Which lines run from the one containing "noncomputable section" through the end of the entries? Restate them word for word, and only those.

=====

-- ==== Sys2Proof/Machine/Core.lean ====
section
/-! DEFINITION. The machine as the host takes it. -/

noncomputable section

def Sys2Proof.core : Host.Core :=
  { State := Sys2Proof.Machine.State, Fault := Sys2Proof.Machine.Fault, Refusal := Sys2Proof.Machine.Refusal,
    step := Sys2Proof.Machine.step, reset := Sys2Proof.Machine.State.reset }

end
end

=====

Solution
noncomputable section

def Sys2Proof.core : Host.Core :=
  { State := Sys2Proof.Machine.State, Fault := Sys2Proof.Machine.Fault, Refusal := Sys2Proof.Machine.Refusal,
    step := Sys2Proof.Machine.step, reset := Sys2Proof.Machine.State.reset }

end
end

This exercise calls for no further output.